We will solve $I_{1}$ and $I_{2}$ individually.

As, $I_{1}=\int \frac{2 x+6}{x^{2}+6 x+13} d x$

Let $u=x^{2}+6 x+13 \Rightarrow d u=(2 x+6) d x$

$\therefore$ I $_{1}$ reduces to $\int \frac{\mathrm{du}}{\mathrm{u}}$

Hence,

$I_{1}=\int \frac{d u}{u}=\log |u|+C\left\{\because \int \frac{d x}{x}=\log |x|+C\right\}$

On substituting value of $u$, we have:

$I_{1}=\log \left|x^{2}+6 x+13\right|+C \ldots$ eqn 2

As, $I_{2}=\int \frac{1}{x^{2}+6 x+13} d x$ and we don't have any derivative of function present in denominator. $\therefore$ we will use some special integrals to solve the problem.

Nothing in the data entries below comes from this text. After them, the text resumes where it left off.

/-- Bytes of a station's kernel: a stock kernel's from the kernel region, or the header in the tenant's object (R120, R326, R178). -/
def Block.kernelBytes (b : Block) (t : Nat) (e : StationEntry) : Option (List Byte) :=
  if e.kernel = tenantCode then some (b.load e.field t e.codeAddr 64 .fetch).2.1
  else (b.start.img.bind (fun g => kernelSpan e.kernel g.kernels 0)).map (fun k => b.kernelRead k.1 k.2)

/-- Cache part and local part of a split, in bytes (table "Lath store split"). -/
def cachePart (split : Nat) : Nat := (match split with | 0 => 32 | 1 => 64 | 2 => 128 | _ => 192) * 1024
def localPart (split : Nat) : Nat := 256 * 1024 - cachePart split

/-- Item slots, and bytes of a slot's window (R332). -/
def lathSlots (sheafs ws : Nat) : Nat := sheafs / ws
def lathWindow (split slots : Nat) : Nat := localPart split / slots / 1024 * 1024

/-- The work items that a station with no input makes (R328). -/
def lathCount (params : List Byte) : Nat := (wordAt params 0).toNat

/-- The stock kernel STEP_CHECK, whose output port 3 no edge joins (R443). -/
def StationEntry.stepCheck (e : StationEntry) : Bool := decide (e.kernel = 0x0110)

/-- Checks of a LATH station at launch (R326 to R328, R332, R443). -/
def Block.lathLaunch (b : Block) (r : Run) (i : Nat) (s : Station) : LaunchCheck :=
  let e := s.entry
  match b.kernelBytes r.ref.tenant e with
  | none => { ins := [], outs := [], cause := some stGraph }
  | some l =>
    let k := parseKernel l
    let stock := if e.kernel = tenantCode then true else decide (64 + k.code ≤ l.length)
    let slots := lathSlots e.sheafs k.ws
    let w (j : Nat) : Word := wordAt s.params j
    let count := lathCount s.params
    let par := decide (64 ≤ s.params.length) && (List.range 15).all (fun j => w (1 + j) = 0#32) &&
      (if k.ins.isEmpty then decide (1 ≤ count ∧ count ≤ 16777216) else decide (count = 0))
    let fits := decide (k.ws ≤ e.sheafs ∧ e.sheafs * k.regs ≤ 1024 ∧ k.localBytes ≤ lathWindow e.split slots)
    let outs := if e.stepCheck then k.outs.filter (fun p => p ≠ 3) else k.outs
    let joined := k.ins.all (fun p => (r.inEdge i p).isSome) && outs.all (fun p => (r.outEdge i p).isSome)
    { ins := k.ins, outs := outs, cause := lowestCause [(!k.ok || !stock || !par || !fits || !joined, stGraph)] }

/-- A station belongs to the splat class (R377). -/
def Run.splatClass (r : Run) (i : Nat) : Bool :=
  let bb (j : Nat) : Bool := (r.stations[j]?).any (fun s => decide (s.entry.type = .bin ∨ s.entry.type = .blend))
  bb i || ((r.stations[i]?).any (fun s => decide (s.entry.type = .lath)) &&
    r.edges.any (fun e => (decide (e.entry.src = i) && bb e.entry.dst) || (decide (e.entry.dst = i) && bb e.entry.src)))

/-! ## Items (R329, R331, R334) -/

/-- A thread at the start of an item (R334, R205, R331). -/
def newThread (seed : DWord) (station itemNo lane : Nat) : Thread :=
  { pc := 0, regs := [], preds := 0#7, toks := List.replicate 7 0, gen := seedLane seed (station % 64 * 2 ^ 26 + itemNo % 2 ^ 21 * 32 + lane), state := .running, busy := [] }

/-- An item of a station in a slot. -/
def newItem (seed : DWord) (station ws ordinal now : Nat) (tiles : List (Nat × Tile)) : LItem :=
  { ordinal := ordinal, tiles := tiles, ovf := false, unf := false, at_ := now,
    sheafs := (List.range ws).map (fun k => { threads := (List.range 32).map (newThread seed station (ordinal * ws + k)), waitAt := none }) }

def LCore.item (c : LCore) (slot : Nat) : Option LItem := c.items.get slot

def LCore.modItem (c : LCore) (slot : Nat) (f : LItem → LItem) : LCore :=
  { c with items := c.items.map (fun e => if e.1 = slot then (e.1, f e.2) else e) }

def Block.modItem (b : Block) (core slot : Nat) (f : LItem → LItem) : Block := b.modCore core (fun c => c.modItem slot f)

def Block.modSheaf (b : Block) (a : LathAt) (f : Sheaf → Sheaf) : Block :=
  b.modItem a.core a.slot (fun it => { it with sheafs := modAt it.sheafs a.sheaf f })

/-- Changes threads of a sheaf by lane. -/
def Block.modLanes (b : Block) (a : LathAt) (f : Nat → Thread → Thread) : Block :=
  b.modSheaf a (fun sh => { sh with threads := sh.threads.mapIdx f })

/-- Sticky flags of an item (R340, R347). -/
def Block.stickItem (b : Block) (core slot : Nat) (ovf unf : Bool) : Block :=
  if ovf || unf then b.modItem core slot (fun it => { it with ovf := it.ovf || ovf, unf := it.unf || unf }) else b
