-- ==== Sys2Proof/Machine/Screen.lean ====
section
/-! DEFINITION. Screen: its start-up groups, rotation, and the tests on command (chapter 18). -/
namespace Sys2Proof.Machine

/-! ## Start-up groups (R483, R485 to R488) -/

/-- CK_MGMT cycles of a group's tests (table "start-up test groups per field"). -/
def groupCycles (k : Nat) : Nat :=
  match k with
  | 0 => 40000 | 1 => 52000 | 2 => 20000 | 3 => 2000000 | 4 => 4000000 | 5 => 10000000 | 6 => 400000 | 7 => 2000000 | 8 => 8000000 | 9 => 16000000
  | _ => if k ≤ 12 then 12000000 else 16000000

/-- The gable ports of a field. -/
def portsOf (f : Nat) : List Nat := (List.range 12).filter (fun p => gableField p = f)

/-- Units that carry traffic are isolated: a seat link goes down to train, a gable port takes nothing (R483). -/
def Block.isolateUnit (b : Block) (f cls idx : Nat) : Block :=
  if cls = 9 then b.modSeat f (fun s => { Seat.reset with present := s.present, retrains := s.retrains, state := .training })
  else if cls = 10 then
    (match (portsOf f)[idx]? with
    | some p => b.modGable p (fun g => { g with opened := false })
    | none => b)
  else b

/-- A unit that has been tested returns to service with its PHY trained, unless it is out (R483, R36). -/
def Block.restoreUnit (b : Block) (f cls idx spares : Nat) : Block :=
  if !b.unitIn f cls idx then b
  else if cls = 9 then
    if !b.seatIn f then b else
    b.modSeat f (fun s =>
      let s1 : Seat := { Seat.reset with present := s.present, retrains := s.retrains, state := .opened, rstN := true, spares := spares }
      if b.serving then s1.grant else s1)
  else if cls = 10 then
    (match (portsOf f)[idx]? with
    | some p => b.modGable p (fun g => { g with opened := g.mayOpen })
    | none => b)
  else b

/-- The Calender has started an admitted group: its pre-load is done, or it takes none (R94, R486). -/
def Block.groupLoose (b : Block) (g : Nat) : Bool :=
  b.cal.steps.any (fun s => decide (s.kind = .group g) && (match s.phase with | .loop _ => true | .preload => false))

/-- SCREEN_GROUP_START (R483, R485, R486): an admitted group isolates its units and starts. -/
def execScreenGroupStart (g : Nat) (s : State) : Host.Outcome State Fault Refusal :=
  lift s (fun b =>
    match b.group g with
    | some (.admitted t0) =>
      if !b.groupsRun || !b.groupLoose g then b
      else (groupUnits (g / 32) (g % 32)).foldl (fun (x : Block) u => x.isolateUnit (g / 32) u.1 u.2) (b.setGroup g (.running t0))
    | _ => b)

/-- When a finding is made: 0 at start, 2 by a command's test (table "repair record"). -/
def Block.groupWhen (b : Block) : Nat := if b.blockTest.isSome then 2 else 0

/-- A failing stack row that a destructive block test finds is noted in its Eave's repair log (R498, R440). -/
def Block.logRow (b : Block) (x : Finding) : Block :=
  if b.blockTest = some true ∧ x.unit / 8 % 32 = 8 ∧ x.kind ≤ 1 then
    (b.addRecord 2 x).modEave (3 * (x.unit % 8) + x.unit / 256 % 256) (fun e => { e with log := e.log ++ [(x.array, x.v1.toNat, 1)] })
  else b.applyFinding b.groupWhen x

As denominator doesn't have any square root term. So one of the following two integrals will solve the problem.

i) $\int \frac{1}{x^{2}-a^{2}} d x=\frac{1}{2 a} \log \left|\frac{x-a}{x+a}\right|+C$ ii) $\int \frac{1}{x^{2}+a^{2}} d x=\frac{1}{a} \tan ^{-1}\left(\frac{x}{a}\right)+C$

Now we have to reduce $I_{2}$ such that it matches with any of above two forms.

We will make to create a complete square so that no individual term of $x$ is seen in denominator.

$\therefore I_{2}=\int \frac{1}{x^{2}+6 x+13} d x$

$\Rightarrow I_{2}=\int \frac{1}{\left\{x^{2}+2(3) x+(3)^{2}\right\}+13-(3)^{2}} d x$

Using: $a^{2}+2 a b+b^{2}=(a+b)^{2}$

We have:

$I_{2}=\int \frac{1}{(x+3)^{2}+(2)^{2}} d x$

$\mathrm{I}_{2}$ matches with $\int \frac{1}{\mathrm{x}^{2}+\mathrm{a}^{2}} \mathrm{dx}=\frac{1}{\mathrm{a}} \tan ^{-1}\left(\frac{\mathrm{x}}{\mathrm{a}}\right)+\mathrm{C}$

$\therefore I_{2}=\frac{1}{2} \tan ^{-1}\left(\frac{x+3}{2}\right)+C \ldots$ eqn 3

From eqn 1:

$I=I_{1}-9 I_{2}$

Using eqn 2 and eqn 3 :

$I=\log \left|x^{2}+6 x+13\right|-9 \frac{1}{2} \tan ^{-1}\left(\frac{x+3}{2}\right)+C$

$I=\log \left|x^{2}+6 x+13\right|-\frac{9}{2} \tan ^{-1}\left(\frac{x+3}{2}\right)+C$